Orang-orang mati serempak, bagaikan biang (sejenis gelagah) yang rebah ditiup angin kencang.
Pada bulan November 1918, terjadi peristiwa wabah yang menggemparkan. Di Toraja, banyak sekali orang yang mati karenanya dan berlangsung hampir setiap hari. Misionaris D.C. Prins yang bertugas di Makale pada saat itu menggambarkan wabah yang sangat mengerikan tersebut menelan korban sekitar 20% penduduk di Ma’kale dan korban yang lebih banyak lagi di Rantepao. Keterangan dari misionaris Belksma yang bertugas di Rantepao menyebutkan bahwa perkiraan jumlah orang yang meninggal pada saat itu mencapai 10.000 orang: 4.000 orang di Ma’kale dan 6.000 orang di Rantepao. Karena banyaknya orang yang mati, orang Toraja menyebutnya sebagai era ra’ba biang: orang-orang yang mati bagaikan biang (sejenis gelagah) yang rebah (ra’ba) serempak ditiup angin kencang.

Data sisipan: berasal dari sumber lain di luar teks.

-- ==== Sys2Proof/WellFormed.lean ====
section
/-! DEFINITION. Which commands are well formed: every unit, instance or object number lies within the architecture's range
(R14, R34, R48, R81, R133, R166, R210, R266, R311, R344, R353, R360, R368, R390, R405, R462). -/

namespace Sys2Proof

/-- a PCIe function, 0 to 127 (R339) -/
def okFn (n : Nat) : Bool := decide (n < 128)
/-- a logical cell (R81) -/
def okCell (n : Nat) : Bool := decide (n < 960)
/-- a mailbox channel (R368) -/
def okChan (n : Nat) : Bool := decide (n < 64)
/-- an activity class (R34) -/
def okClass (n : Nat) : Bool := decide (n < 8)
/-- a queue pair (R344) -/
def okQpn (n : Nat) : Bool := decide (n < 262144)
/-- a context (R390) -/
def okCtx (n : Nat) : Bool := decide (n < 4096)
/-- a stake set (R166) -/
def okStake (n : Nat) : Bool := decide (n < 256)
/-- a weaver handle (R133) -/
def okHandle (n : Nat) : Bool := decide (n < 65536)
/-- a frame (R210) -/
def okFrame (n : Nat) : Bool := decide (n < 196608)
/-- a 4 KiB granule of a frame (R237) -/
def okGranule (n : Nat) : Bool := decide (n < 512)
/-- a 64-byte line of a frame (R266) -/
def okLine (n : Nat) : Bool := decide (n < 32768)
/-- symbols of a codeword with the errors in them (R266) -/
def okErrs (errs : List (Nat × Nat)) : Bool := errs.all fun e => decide (e.1 < 72) && decide (e.2 < 256)
/-- a supply rail (R462) -/
def okRail (n : Nat) : Bool := decide (n < 10)
/-- an event ring (R360) -/
def okRing (n : Nat) : Bool := decide (n < 16)
/-- a copy engine (R353) -/
def okEngine (n : Nat) : Bool := decide (n < 40)
/-- a secured SPDM session, 0 to 7 over DOE, 8 and 9 over MCTP (R405) -/
def okSess (n : Nat) : Bool := decide (n < 10)
/-- a hoop position (R330) -/
def okPos (n : Nat) : Bool := decide (n < 16)
/-- a part of a stake set (R171) -/
def okPart (n : Nat) : Bool := decide (n < 16)
/-- a free-running descriptor index (R346) -/
def okIdx (n : Nat) : Bool := decide (n < 2 ^ 32)
/-- The index of a descriptor: of the SQ below 2^32, of the RQ from there on. -/
def okDesc (n : Nat) : Bool := decide (n < 2 ^ 33)
/-- a sub-port (R311) -/
def okSub (n : Nat) : Bool := decide (n < 4)
/-- a priority (R318) -/
def okPrio (n : Nat) : Bool := decide (n < 8)
/-- a device of a weave group -/
def okDev (n : Nat) : Bool := decide (n < 16)
/-- a bucket of a tuning job (R281) -/
def okBucket (n : Nat) : Bool := decide (n < 65536)
/-- a memory-side die (R14) -/
def okMsd (n : Nat) : Bool := decide (n < 8)
/-- a compute die (R14) -/
def okCd (n : Nat) : Bool := decide (n < 4)
/-- a CXL port (R205) -/
def okCxl (n : Nat) : Bool := decide (n < 4)
/-- an Ethernet port (R311) -/
def okPort (n : Nat) : Bool := decide (n < 12)
/-- a rail of a reduction, one for each port (R293) -/
def okTwineRail (n : Nat) : Bool := decide (n < 12)
/-- a selective IDE stream or the link stream (R413) -/
def okSel (n : Nat) : Bool := decide (n < 9)

/-- The 64 MiB of BAR0 (R340). -/
def okBar0 (off : Nat) : Bool := decide (off < 0x4000000)

/-- The check of every row. -/
def Instr.wf : Instr → Bool
  | .bar0LowRead fn rd => okFn fn && okBar0 rd.off
  | .bar0HighRead fn off => okFn fn && okBar0 off
  | .registerWrite fn off _ _ => okFn fn && okBar0 off
  | .rndSrcSet fn _ => okFn fn
  | .rndEnableSet fn _ => okFn fn
  | .rndLock fn _ => okFn fn
  | .rndLenSet fn _ => okFn fn
  | .rndNumSet fn _ => okFn fn
  | .budShareWrite fn c _ => okFn fn && okClass c
  | .mbGo fn ch _ => okFn fn && okChan ch
  | .mbAck fn ch _ => okFn fn && okChan ch
  | .hoopJoin fn _ => okFn fn
  | .hoopBypassReq fn _ => okFn fn
  | .hoopLock fn _ => okFn fn
  | .gtimeWrite fn _ => okFn fn
  | .portEnable fn p _ => okFn fn && okPort p
  | .portLock fn p _ => okFn fn && okPort p
  | .blkRstGo fn _ => okFn fn
  | .eventHeadWrite fn ring _ => okFn fn && okRing ring
  | .sqTail fn qpn _ _ _ => okFn fn && okQpn qpn
  | .cqHead fn qpn _ _ _ => okFn fn && okQpn qpn
  | .rqTail fn qpn _ _ _ => okFn fn && okQpn qpn
  | .apertureAccess _ => true
  | .ldw lc _ _ => okCell lc
  | .ldwDataArrived lc _ => okCell lc
  | .stw lc _ _ => okCell lc
  | .stwAccepted lc _ => okCell lc
  | .mov lc _ _ => okCell lc
  | .vld lc _ _ => okCell lc
  | .vst lc _ _ => okCell lc
  | .tbw lc _ _ => okCell lc
  | .put lc _ _ => okCell lc
  | .putDelivered lc _ => okCell lc
  | .mma lc _ _ => okCell lc
  | .slr lc _ _ => okCell lc
  | .beatWriteback lc _ => okCell lc
  | .drn lc _ _ => okCell lc
  | .tsv lc _ _ => okCell lc
  | .tld lc _ _ => okCell lc
  | .tzr lc _ _ => okCell lc
  | .nop lc _ _ => okCell lc
  | .syn lc _ _ => okCell lc
  | .synTimeout lc _ => okCell lc
  | .sig lc _ _ => okCell lc
  | .rcl lc _ _ => okCell lc
  | .endBlock lc _ _ => okCell lc
  | .blockLoad lc _ => okCell lc
  | .vmov lc _ _ => okCell lc
  | .vadd lc _ _ => okCell lc
  | .vsub lc _ _ => okCell lc
  | .vmul lc _ _ => okCell lc
  | .vfma lc _ _ => okCell lc
  | .vmax lc _ _ => okCell lc
  | .vmin lc _ _ => okCell lc
  | .vabs lc _ _ => okCell lc
  | .vneg lc _ _ => okCell lc
  | .vrcp lc _ _ => okCell lc
  | .vrsq lc _ _ => okCell lc
  | .vexp2 lc _ _ => okCell lc
  | .vceq lc _ _ => okCell lc
  | .vcgt lc _ _ => okCell lc
  | .vcge lc _ _ => okCell lc
  | .vsel lc _ _ => okCell lc
  | .vcvt lc _ _ => okCell lc
  | .vqnt lc _ _ => okCell lc
  | .vrsum lc _ _ => okCell lc
  | .vrmax lc _ _ => okCell lc
  | .viadd lc _ _ => okCell lc
  | .visub lc _ _ => okCell lc
  | .vimul lc _ _ => okCell lc
  | .vshl lc _ _ => okCell lc
  | .vshr lc _ _ => okCell lc
  | .vand lc _ _ => okCell lc
  | .vor lc _ _ => okCell lc
  | .vxor lc _ _ => okCell lc
  | .vimax lc _ _ => okCell lc
  | .vimin lc _ _ => okCell lc
  | .tlk lc _ _ => okCell lc
  | .tlkn lc _ _ => okCell lc
  | .tlkm lc _ _ => okCell lc
  | .attn _ die _ => okMsd die
  | .gemv _ die _ => okMsd die
  | .adamw _ die _ => okMsd die
  | .sgdm _ die _ => okMsd die
  | .acc _ die _ => okMsd die
  | .ulistTimeout _ die => okMsd die
  | .roundTick => true
  | .weaverHeatDecay => true
  | .stakeUseDecay => true
  | .frameHeatDecay => true
  | .genClose sid => okStake sid
  | .parkTimeout qpn idx => okQpn qpn && okIdx idx
  | .unitAdmit u => (match u with | .block lc _ => okCell lc | .access c _ _ _ => okClass c)
  | .localTick => true
  | .tickFrameSend => true
  | .tickFrameReceive _ _ => true
  | .holdoverEntry => true
  | .holdoverTick => true
  | .isolatedEntry => true
  | .mgmtFrameReceive _ => true
  | .present src _ => okPos src
  | .stakeReady src sid _ part _ => okPos src && okStake sid && okPart part
  | .stakeGo sid _ _ => okStake sid
  | .stakeAbortMsg sid _ _ => okStake sid
  | .stakeCurrent sid _ => okStake sid
  | .commitAnnounce sid => okStake sid
  | .bypassSwitch => true
  | .bypassForcedClose _ => true
  | .waleData p _ => okPort p
  | .waleAck p _ => okPort p
  | .waleNak p _ => okPort p
  | .waleOpen p _ => okPort p
  | .waleOpenAck p _ => okPort p
  | .waleClose p _ => okPort p
  | .waleAckTimer qpn => okQpn qpn
  | .waleResendTimeout qpn => okQpn qpn
  | .segmentTableReceive _ => true
  | .twineResult p _ => okPort p
  | .twineBounce p _ => okPort p
  | .twineProbeReply p _ => okPort p
  | .probeTimeout _ rail => okTwineRail rail
  | .pieceLost _ b rail => okBucket b && okTwineRail rail
  | .ringContrib _ _ => true
  | .bucketSend _ b => okBucket b
  | .bucketLate _ b => okBucket b
  | .ownerReport _ _ => true
  | .verdict _ _ => true
  | .workingCopyShard _ b _ _ => okBucket b
  | .publish _ _ _ => true
  | .publishApply _ => true
  | .stepLedger _ _ => true
  | .memberSilence _ _ => true
  | .learningStepStart handle => okHandle handle
  | .peerShardRequest q => okStake q.sid
  | .buildShardFetched sid _ => okStake sid
  | .peerShardTimeout sid => okStake sid
  | .carryCheck handle _ => okHandle handle
  | .weaverShardFetched handle _ => okHandle handle
  | .frameFillDone fr => okFrame fr
  | .promotionDone fr => okFrame fr
  | .evictionDone fr => okFrame fr
  | .frameZeroDone fr => okFrame fr
  | .cleaningPassDone fr => okFrame fr
  | .weaverRemoveComplete handle => okHandle handle
  | .patrolScrub die hits => okMsd die && hits.all fun h => okErrs h.errs
  | .hbmUncorrectable fr line errs => okFrame fr && okLine line && okErrs errs
  | .slowTierPoison fr granule => okFrame fr && okGranule granule
  | .repairSourceTimeout fr granule => okFrame fr && okGranule granule
  | .repairDone fr granule _ => okFrame fr && okGranule granule
  | .poisonHoldExpiry _ => true
  | .cellFailure lc => okCell lc
  | .spareLoadDone lc => okCell lc
  | .cellSaveDone lc => okCell lc
  | .restoreCheck lc => okCell lc
  | .bankZeroDone lc => okCell lc
  | .flitReplayFail _ _ => true
  | .linkRetrainDone _ _ _ => true
  | .fabricFailed _ _ => true
  | .sramUncorrectable _ _ => true
  | .slathEngineFault die _ => okMsd die
  | .migrationEngineFault die => okMsd die
  | .copyEngineFault e => okEngine e
  | .firmwareWatchdog => true
  | .lidSelfCheckFail => true
  | .linkDown cxl p sub => (if cxl then okCxl p else okPort p) && okSub sub
  | .cxlIdeLoss p => okCxl p
  | .cxlIdeReturn p => okCxl p
  | .ethFrameReceive p sub _ => okPort p && okSub sub
  | .pfcFrame p prio _ => okPort p && okPrio prio
  | .pfcXonSend p prio => okPort p && okPrio prio
  | .pauseFrame p => okPort p
  | .mkaFrame p sub _ => okPort p && okSub sub
  | .neighborSolicitation p _ => okPort p
  | .echoRequest p _ _ => okPort p
  | .arpRequest p _ => okPort p
  | .rocePacket p _ => okPort p
  | .cnp qpn => okQpn qpn
  | .roceRateRestore qpn => okQpn qpn
  | .descNop qpn _ => okQpn qpn
  | .copy qpn _ => okQpn qpn
  | .copyBurst qpn idx _ => okQpn qpn && okIdx idx
  | .serve qpn _ => okQpn qpn
  | .courseComplete _ => true
  | .send qpn _ => okQpn qpn
  | .sendWithImmediate qpn _ => okQpn qpn
  | .rdmaWrite qpn _ => okQpn qpn
  | .rdmaWriteWithImmediate qpn _ => okQpn qpn
  | .rdmaRead qpn _ => okQpn qpn
  | .recv qpn _ => okQpn qpn
  | .pathFenceRead qpn idx _ => okQpn qpn && okDesc idx
  | .cqStalled qpn => okQpn qpn
  | .dlDown => true
  | .bmeRestored fn => okFn fn
  | .flr fn => okFn fn
  | .perstAssert => true
  | .pcieHotReset => true
  | .warmReset _ => true
  | .lidReset _ => true
  | .pwrokCycle => true
  | .vaonPowerOn => true
  | .deviceReady => true
  | .fwFallback => true
  | .railDip rail _ => okRail rail
  | .dipRecovered rail => okRail rail
  | .dipTimeout rail _ => okRail rail
  | .railUvReset rail => okRail rail
  | .d3coldEntry => true
  | .d3coldWindowExpiry _ => true
  | .mainPowerReturn => true
  | .refclkLoss => true
  | .refclkRestore => true
  | .clockLoopEval _ => true
  | .vrcAckRelease d => okCd d
  | .thermalThrottle d _ => okCd d
  | .powerOverTdp _ => true
  | .thermalTrip d _ => okCd d
  | .blkIdleWaitEnd _ => true
  | .blockRelease => true
  | .shelfEntry => true
  | .shelfExitReady => true
  | .pmcsrD3hot => true
  | .pmcsrD0 => true
  | .ideInsecure => true
  | .jtagInstruction _ => true
  | .getMeasurements sess _ => okSess sess
  | .ideKm sess stream => okSess sess && okSel stream
  | .keyRelease sess _ => okSess sess
  | .keyRevoke sess _ => okSess sess
  | .consentSet sess _ _ _ => okSess sess
  | .operatorSet sess _ => okSess sess
  | .policySet sess _ => okSess sess
  | .debugUnlock sess => okSess sess
  | .removalDrain ctx => okCtx ctx
  | .forcedAbort ctx => okCtx ctx
  | .keyZeroiseDone ctx => okCtx ctx
  | .contextScrubDone ctx => okCtx ctx
  | .devCaps ch => okChan ch
  | .deviceReset ch => okChan ch
  | .portAddrSet ch => okChan ch
  | .channelAssign ch => okChan ch
  | .fwStage ch => okChan ch
  | .fwActivate ch => okChan ch
  | .fwQuery ch => okChan ch
  | .ctxCreate ch => okChan ch
  | .ctxSet ch => okChan ch
  | .ctxQuery ch => okChan ch
  | .ctxRemove ch => okChan ch
  | .ctxReset ch => okChan ch
  | .qpBlockAlloc ch => okChan ch
  | .qpBlockFree ch => okChan ch
  | .qpCreate ch => okChan ch
  | .qpDestroy ch => okChan ch
  | .qpQuery ch => okChan ch
  | .qpRearm ch => okChan ch
  | .qpUndelivered ch => okChan ch
  | .qpRedeliver ch => okChan ch
  | .eventRingSet ch => okChan ch
  | .apertureBind ch => okChan ch
  | .apertureUnbind ch => okChan ch
  | .mrRegister ch => okChan ch
  | .mrDeregister ch => okChan ch
  | .ahSet ch => okChan ch
  | .weaverRegister ch => okChan ch
  | .weaverPrefetch ch => okChan ch
  | .weaverPin ch => okChan ch
  | .weaverQuery ch => okChan ch
  | .weaverRemove ch => okChan ch
  | .sideClaim ch => okChan ch
  | .sideRelease ch => okChan ch
  | .sideQuery ch => okChan ch
  | .stakeRegister ch => okChan ch
  | .stakeBuild ch => okChan ch
  | .stakeCommit ch => okChan ch
  | .stakeAbort ch => okChan ch
  | .stakeQuery ch => okChan ch
  | .stakeEvict ch => okChan ch
  | .stakeCarryQuery ch => okChan ch
  | .memRegionRegister ch => okChan ch
  | .memRegionRemove ch => okChan ch
  | .memSlowConfig ch => okChan ch
  | .memMap ch => okChan ch
  | .memUnmap ch => okChan ch
  | .memQuotaSet ch => okChan ch
  | .memPolicySet ch => okChan ch
  | .memEvict ch => okChan ch
  | .memPin ch => okChan ch
  | .memFlush ch => okChan ch
  | .memQuery ch => okChan ch
  | .memPoisonQuery ch => okChan ch
  | .trainJobStart ch => okChan ch
  | .trainJobStop ch => okChan ch
  | .trainJobQuery ch => okChan ch
  | .trainFeedback ch => okChan ch
  | .trainLearnPolicy ch => okChan ch
  | .twineProbe ch => okChan ch
  | .keyQuery ch => okChan ch
  | .debugRequest ch => okChan ch
  | .debugRelease ch => okChan ch
  | .faultQuery ch => okChan ch
  | .journalRead ch => okChan ch
  | .powerLimitSet ch => okChan ch
  | .powerStateSet ch => okChan ch
  | .powerQuery ch => okChan ch
  | .linkUp cxl p sub => (if cxl then okCxl p else okPort p) && okSub sub
  | .perstDeassert => true
  | .hoopRxLockChange _ => true
  | .keyExchange _ _ _ => true
  | .spdmHeartbeatTimeout sess => okSess sess
  | .evtModExpiry fn ring => okFn fn && okRing ring
  | .roceAckTimeout qpn => okQpn qpn
  | .pcieCompletionTimeout qpn idx _ => okQpn qpn && okIdx idx
  | .residencyReport dev _ => okDev dev
  | .carryOutcome handle _ => okHandle handle
  | .vrcAckTimeout d => okCd d
  | .vfEnable _ => true
  | .atsInvalidation _ _ => true
  | .requestBufferWrite fn ch off _ _ => okFn fn && okChan ch && decide (off < 4096)
  | .upsettImageStage _ => true

end Sys2Proof
end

Nyaris tidak ada ritual besar yang diadakan saat itu. Cerita-cerita yang beredar di Toraja sampai sekarang mengatakan bahwa banyak orang mati yang ‘dimasukkan begitu saja’ ke dalam lo’ko’ (kuburan keluarga dari batu besar/tebing yang dilubangi atau kuburan pada gua-gua alami). ‘Dimasukkan begitu saja’ bermakna dikubur seketika tanpa melalui ritual-ritual yang kompleks sebagaimana biasanya, juga tanpa harus memotong kerbau.
Ne' Tato' Dena menuturkan:
Ketika peristiwa ra’ba biang, dalam setiap KK (maksudnya Kepala Keluarga), mintu’ pa’dukkuan api (semua rumah tangga), pasti ada yang mati, bahkan ada yang meninggal semua dalam keluarga. Peristiwa itu terjadi sekitar 1918. Musibah, semua mati serempak. Orang-orang yang pulang menguburkan, banyak yang dikuburkan keesokan harinya karena meninggal tidak lama setelah pulang menguburkan anggota keluarganya. Pada saat itulah dirembangan palungan, digente’ (disebut sebagai) ra’ba biang.
Dirembangan palungan artinya tempat makanan babi dipukul berkali-kali sebagai pertanda bahwa setiap orang yang mati sudah dapat dikuburkan. Tindakan simbolik ini dianggap sudah menggantikan kewajiban memotong babi dan kerbau, mengingat situasi pada saat itu yang tidak memungkinkan. Cukup dimandikan, setelah itu dirembangan palungan, lalu jenazah dibawa ke kubur oleh keluarga tanpa harus memanggil para pemimpin agama.
Ketika musibah itu terjadi, banyak desas-desus yang beredar di masyarakat mengenai penyebab wabah tersebut. Ada yang mengatakan bahwa ini diakibatkan karena banyak orang tidak lagi mengikuti Aluk (ajaran/keprcayaan/ritual) yang diturunkan oleh leluhur karena masuknya Aluk Balanda (agama Kristen dan adat orang Belanda), ada juga yang beranggapan ini diakibatkan oleh pembunuhan A.A. van de Loosdrecht (misionaris Protestan) setahun sebelumnya, dan berbagai anggapan lainnya.
Ternyata wabah ini merajalela di seluruh dunia, yang terkenal dengan sebutan 'flu Spanyol'. Wabah tersebut termasuk salah satu wabah paling mematikan yang pernah dialami dunia. Bayangkan saja, diperkirakan 50 juta orang meninggal pada saat itu. Selengkapnya bisa dibaca di Flu Spanyol, Lebih Mematikan dari Perang Dunia
Kenangan tentang era ra'ba biang ini masih terpelihara dalam tradisi lisan orang Toraja, dimana kisah tersebut dituturkan terus menerus. Mungkin saja, ini disebabkan karena begitu kuatnya tradisi yang menyangkut kematian dan pemakaman di Toraja.